Karena adanya fakta inilah, maka para ulama fikih, konteksnya dengan perselisihan suami istri, membedakan “nusyuz” dengan “syikak”. Nusyuz sebagai perselisihan suami istri yang disebabkan oleh salah satu pihak, suami atau istri. Sedangkan, syikak, adalah perselisihan suami istri yang disebabkan oleh kedua belah pihak secara bersama-sama.
Dari ilustrasi di atas, tampaknya para pengadil hukum keluarga harus jeli. Ketika melihat kasus perselisihan suami istri, perlu mencermati peristiwa yang melatar belakanginya. Tanpa demikian, akan secara serampangan menjustifkasi perselisihan yang ujungnya akan merugikan salah satu pihak, suami atau istri. Sebagai contoh, apakah seorang istri yang ‘minggat dari rumah tanpa izin suami dapat secara merta disebut nusyuz sehingga tidak berhak nafkah? Jawabannya: belum tentu. Kalau istri minggat dari rumah habis bertengkar dan merasa tidak aman dan nyaman dalam satu rumah dengan suami, tentu bukan nusyuz. Perselisihan yang terjadi dengan suaminya dengan latar belakang demikian, dapat dikualifkasikan sebagai syikak. Harus dibedakan dengan ketika istri tanpa ada sebab apapun, tiba-tiba keluar rumah tanpa izin suami. Apalagi, keluar dari rumah tersebut terbukti dengan laki-laki lain. Kalau suami tidak rela dan menimbulkan peselisihan, maka perselisihan tersebut terjadi karena nusyuz.
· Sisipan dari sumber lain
/-- KEY_WRITE takes force: with its new material or the material in force, and the SA state from init_pn (R221, R222). Under the same
key, a transmit SA that has passed init_pn between step 4 and the boundary goes on, so that no packet number is used again (DEDUCED, log
entry 37). -/
def State.writeKey (s : State) (i : Nat) (fresh : Bool) (k : KeySlot) : State :=
  if fresh then ((s.dropMaterial i).putKey i k).setSa i (BitVec.ofNat 64 (ksInitPn k))
  else
    let next := if ksType k = 2 ∧ ksType (s.keySlot i) = 2 ∧ (s.sa i = 0 ∨ ksInitPn k < (s.sa i).toNat) then s.sa i else BitVec.ofNat 64 (ksInitPn k)
    (s.putKey i (ksWithMaterial k (ksMaterial (s.keySlot i)))).setSa i next

/-- KEY_ERASE takes force. -/
def State.eraseKey (s : State) (i : Nat) : State := ((s.dropMaterial i).putKey i 0).setSa i 0

/-- The key pairs that PK_KEYGEN made for a partition come into force at its pour, in slots that still have type 0x06 (R239). -/
def State.takeKeygen (s : State) (p : Part) : State :=
  let mine := s.live.keyStaged.filter (fun x => x.2.1 == p)
  let t := mine.foldl (fun (a : State) x =>
    if ksType (a.keySlot x.1) = 6 then (a.dropMaterial x.1).putKey x.1 (ksWithMaterial (a.keySlot x.1) x.2.2) else a) s
  { t with live.keyStaged := t.live.keyStaged.filter (fun x => x.2.1 != p) }

/-- A timetable is written: pending, or in force at once with en = 0 (R152). -/
def State.writeGate (s : State) (n : Nat) (t : Timetable) : State :=
  if ttbEn t then { s with live.gatePend := kvSet {} s.live.gatePend n t }
  else { s with tab.gates := kvSet {} s.tab.gates n t, live.gatePend := kvErase s.live.gatePend n }

/-- One item comes into force. `g` holds the grants by which its partition's VLAN bits are known. -/
def applyItem (g : State) (b : Built) (y : Staged) : Built :=
  let s := b.s
  match y.item with
  | .reg k v => { b with s := s.mergeReg k v }
  | .route e => b.route y.item e
  | .routeDel k added =>
    match routeIn s.tab.routes k with
    | some (i, _) => { b with s := { s with tab.routes := kvErase s.tab.routes i } }
    | none => if added then b else { b with absent := y.item.slot :: b.absent }
  | .tcam i e => { b with s := { s with tab.tcam := kvSet 0 s.tab.tcam i e } }
  | .dset i m => { b with s := { s with tab.dsets := kvSet 0 s.tab.dsets i m } }
  | .vlan v m => { b with s := { s with tab.vlans := kvSet 0 s.tab.vlans v (mergeVlan (s.vlanAt v) m (g.heldVlanBits y.by_)) } }
  | .pprof i e => { b with s := { s with tab.pprofs := kvSet 0 s.tab.pprofs i e } }
  | .tprof i e => { b with s := { s with tab.tprofs := kvSet 0 s.tab.tprofs i e, fwd.avtpTx := kvSet 0 s.fwd.avtpTx i 0 } }
  | .eprof i e =>
    { b with s := { s with tab.eprofs := kvSet 0 s.tab.eprofs i (setImg e 6 3 0), fwd.e2eDrops := kvSet 0 s.fwd.e2eDrops i 0 } }
  | .pin k prof => b.pin y.item y.by_ k prof
  | .unpin k added =>
    match s.recordOf k y.by_ true with
    | some (i, _) => { b with s := s.setStream i {} }
    | none => if added then b else { b with absent := y.item.slot :: b.absent }
  | .gate n t => { b with s := s.writeGate n t }
  | .key i fresh k => { b with s := s.writeKey i fresh k }
  | .keyErase i => { b with s := s.eraseKey i }
  | .node fl e => b.node y.item fl e
  | .nodeErase k added =>
    match nodeIn s.tab.nodes k with
    | some (i, _) => { b with s := s.setNodes (kvErase s.tab.nodes i) }
    | none => if added then b else { b with absent := y.item.slot :: b.absent }
  | .grant p r => { b with s := { s with tab.grants := kvSet 0 s.tab.grants p r } }
  | .window k e => { b with s := { s with tab.windows := kvSet 0 s.tab.windows k e } }

/-- The shadow tables of a list of items, built in staging order (R281), with the stream records set aside for its pins. -/
def buildTables (g s : State) (seed : Nat) (items : List Staged) (kept : List Nat := []) : Built :=
  items.foldl (applyItem g) { s := s, seed := seed, kept := kept }

/-! ### Entries that name a resource (R292) -/

/-- Whether a route result uses a resource. -/
def resNames (res : BitVec 128) (k : Kind) (i : Nat) : Bool :=
  let r : Found := { index := 0, tcam := false, res := res }
  match k with
  | .dset => (r.act 0 || r.act 1 || r.act 2) && r.dset == i
  | .capq => r.act 3 && r.capq == i
  | .pprof => r.sid != 0 && r.prof == i
  | .tprof => (r.act 1 || r.act 2) && r.tprof == i
  | .eprof => r.eprof != 0 && r.eprof == i
  | _ => false

/-- Whether a route of a partition names a resource: a port by its key, the others by its result. -/
def routeNames (p : Part) (k : Kind) (i : Nat) (e : BitVec 256) : Bool :=
  decide ((routeRes e).toNat / 2 ^ 96 % 8 = p.val) &&
    (resNames (routeRes e) k i || (k == .port && !ownerKeyed (routeKey e) && (imgByte (routeKey e) 1).toNat == i))

/-- Whether a TCAM entry of a partition names a resource: its own index, or one that its result uses. -/
def tcamNames (p : Part) (k : Kind) (i j : Nat) (e : BitVec 384) : Bool :=
  bit (tcamRes e) 7 && decide (imgLe (tcamRes e) 12 1 % 8 = p.val) && (resNames (tcamRes e) k i || (k == .tcam && i == j))

/-- Whether a node entry names a port of its own or a key slot. -/
def nodeNames (k : Kind) (i : Nat) (e : Node) : Bool :=
  match k with
  | .port => ndPort e == i
  | .key => ndMode e != 0 && ndSlot e == some i
  | _ => false

/-- Whether a key slot is, or refers to, a slot, or stands for a port. -/
def keyNames (k : Kind) (i j : Nat) (e : KeySlot) : Bool :=
  ksType e != 0 &&
    match k with
    | .port => ksPort e == i
    | .key => i == j || (ksType e == 3 && ksAlt e == some i)
    | _ => false

/-- Whether a timetable names its port or its turntable. -/
def gateNames (k : Kind) (i n : Nat) (t : Timetable) : Bool :=
  ttbEn t &&
    match k with
    | .port => n == i
    | .tt => ttbSrc t == 3 && ttbTt t == i
    | _ => false

/-- What revoked resource is looked for: the partition that loses it, its old and its new grant. -/
structure Revoke where
  p : Part
  old : Grant
  new : Grant
  k : Kind
  i : Nat

/-- Whether an index lies in what the partition held of a kind. -/
def Revoke.mine (r : Revoke) (k : Kind) (i : Nat) : Bool := r.old.holds k i

/-- Whether a pinned record of the partition names a policy profile or its key's port. -/
def pinNames (p : Part) (k : Kind) (i : Nat) (x : Stream) : Bool :=
  x.pinned && x.owner == p &&
    match k with
    | .pprof => x.prof.toNat == i
    | .port => !ownerKeyed x.identity && (imgByte x.identity 1).toNat == i
    | _ => false

/-- Whether a table at the revoked index, or a set or profile that names the revoked port, holds something. -/
def Revoke.setNames (r : Revoke) (j : Nat) (m : BitVec 128) : Bool :=
  (r.k == .dset && r.i == j) || (r.k == .port && r.mine .dset j && bit m r.i && !r.new.tx r.i)
def Revoke.tprofNames (r : Revoke) (j : Nat) (e : BitVec 512) : Bool :=
  (r.k == .tprof && r.i == j) ||
    (r.k == .port && imgLe e 27 1 % 8 == r.p.val && (List.range 32).any (fun b => imgLe e (32 + b) 1 == r.i))
def Revoke.winNames (r : Revoke) (w : Nat) (e : BitVec 128) : Bool :=
  r.k == .port && w / 32 == r.p.val && bit e 19 && imgLe e 0 1 == r.i

/-- Whether a value of FWD_DEFAULT or of FWD_ADM_DEFER names the resource. -/
def Revoke.defaultNames (r : Revoke) (d : W32) : Bool :=
  (r.k == .capq && fld d 1 0 == 1 && fld d 7 2 == r.i) || (r.k == .dset && fld d 1 0 == 2 && fld d 19 8 == r.i)
def Revoke.deferNames (r : Revoke) (f : W32) : Bool := r.k == .capq && bit f 6 && fld f 5 0 == r.i

/-- Whether the partition's own registers name the resource. -/
def State.regNames (s : State) (r : Revoke) : Bool :=
  r.defaultNames (s.rgp r.p R.fwdDefault) || r.deferNames (s.rgp r.p R.admDefer)

/-- Whether the partition's port is one of the node's or key's: a node entry belongs to the partition that held its port. -/
def Revoke.nodeOf (r : Revoke) (e : Node) : Bool := r.mine .port (ndPort e) && nodeNames r.k r.i e

/-- Whether an entry of the partition names the revoked resource (R292). -/
def State.names (s : State) (r : Revoke) : Bool :=
  s.tab.routes.any (fun x => (x.2.map (routeNames r.p r.k r.i)).getD false) ||
  s.tab.tcam.any (fun x => tcamNames r.p r.k r.i x.1 x.2) ||
  s.tab.dsets.any (fun x => r.setNames x.1 x.2) ||
  s.tab.pprofs.any (fun x => r.k == .pprof && x.1 == r.i) ||
  s.tab.tprofs.any (fun x => r.tprofNames x.1 x.2) ||
  s.tab.eprofs.any (fun x => r.k == .eprof && x.1 == r.i) ||
  s.tab.keys.any (fun x => r.mine .key x.1 && keyNames r.k r.i x.1 x.2) ||
  s.tab.nodes.any (fun x => (x.2.map r.nodeOf).getD false) ||
  (s.tab.gates ++ s.live.gatePend).any (fun x => r.mine .port x.1 && gateNames r.k r.i x.1 x.2) ||
  s.tab.windows.any (fun x => r.winNames x.1 x.2) ||
  s.live.streams.any (fun x => pinNames r.p r.k r.i x.2) ||
  s.regNames r

/-- A timetable with en = 0. -/
def Timetable.off (t : Timetable) : Timetable := { t with header := setBit t.header 0 false }

/-- The same pour erases every entry that names the revoked resource, and resets what the partition's own registers name (R292). -/
def State.purge (s : State) (r : Revoke) : State :=
  let s1 : State := { s with
    tab.routes := s.tab.routes.filter (fun x => !(x.2.map (routeNames r.p r.k r.i)).getD false)
    tab.tcam := s.tab.tcam.filter (fun x => !tcamNames r.p r.k r.i x.1 x.2)
    tab.dsets := s.tab.dsets.filter (fun x => !r.setNames x.1 x.2)
    tab.pprofs := s.tab.pprofs.filter (fun x => !(r.k == .pprof && x.1 == r.i))
    tab.tprofs := s.tab.tprofs.filter (fun x => !r.tprofNames x.1 x.2)
    tab.eprofs := s.tab.eprofs.filter (fun x => !(r.k == .eprof && x.1 == r.i))
    tab.windows := s.tab.windows.filter (fun x => !r.winNames x.1 x.2)
    live.streams := s.live.streams.filter (fun x => !pinNames r.p r.k r.i x.2)
    live.streamCopy := s.live.streamCopy.filter (fun x => !pinNames r.p r.k r.i x.2) }
  let s2 := s1.setNodes (s1.tab.nodes.filter (fun x => !(x.2.map r.nodeOf).getD false))
  let s3 := ((s2.tab.keys.filter (fun x => r.mine .key x.1 && keyNames r.k r.i x.1 x.2)).map (·.1)).foldl
    (fun (a : State) i => a.eraseKey i) s2
  let gone := ((s3.tab.gates ++ s3.live.gatePend).filter (fun x => r.mine .port x.1 && gateNames r.k r.i x.1 x.2)).map (·.1)
  let s4 := gone.foldl (fun (a : State) n => a.writeGate n (a.gateOf n).off) s3
  let s5 := if r.k == .capq then s4.setBt (R.capCfg r.i) 0 false else s4
  let s6 := if r.defaultNames (s5.rgp r.p R.fwdDefault) then s5.modRgp r.p R.fwdDefault (fun d => setFld d 1 0 0) else s5
  if r.deferNames (s6.rgp r.p R.admDefer) then s6.modRgp r.p R.admDefer (fun f => setBit f 6 false) else s6

/-- The resources that a partition loses between two grants. -/
def revoked (p : Part) (old new : Grant) : List Revoke :=
  if old = new then []
  else allKinds.flatMap (fun k =>
    ((List.range k.size).filter (fun i => old.holds k i && !new.holds k i)).map (fun i => { p := p, old := old, new := new, k := k, i := i }))

/-- The resources that the grants of a new epoch revoke. -/
def State.revokes (s t : State) : List Revoke := hostParts.flatMap (fun p => revoked p (s.grant p) (t.grant p))

/-- The purges of a new epoch's grants, before the checks of R290 and R292. -/
def State.purged (s t : State) : State :=
  (s.revokes t).foldl (fun (a : State) r => if r.new.purge then a.purge r else a) t

end Sys2Proof.Machine
end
Dari wacana di atas hendak dikatakan bahwa untuk menjustifikasi suatu tindakan istri termasuk nusyuz atau tidak dengan segenap konsekuensinya, harus dilihat secara adil. Peristiwa yang melatarbelakangi sikap dan tindakan istri harus dilihat melalui perpektif kedua belah pihak (suami dan istri) secara bersama-sama. Ketika istri keluar dari ketaatan kepada suami tetapi ada sejumah alasan pembenar menurut hukum, tentu tidak dapat dikualifkasikan sebagai nusyuz. Alasan pembenar ini juga tidak dapat diukur meneurut perspektif hukum munakahat klasik. Sebab, di alam moderen ini, banyak hukum-hukum munakahat klasik yang tidak bisa serta merta diterapkan karena bertentangan, misalnya, dengan kesetaraan gender. Hukum munakahat dimaksud tentu hukum munakahat yang masih memungkinkan menerima penyesuaian karena masih masuk ranah yang masih dapat diperdebatkan ulang (ijtihad). Atau, hukum munakahat yang sudah secara tegas tertulis dalam teks-teks agama (al Qur’an dan As Sunnah) akan tetapi masih memungkinkan menerima kontektualisasi akibat perkembangan zaman.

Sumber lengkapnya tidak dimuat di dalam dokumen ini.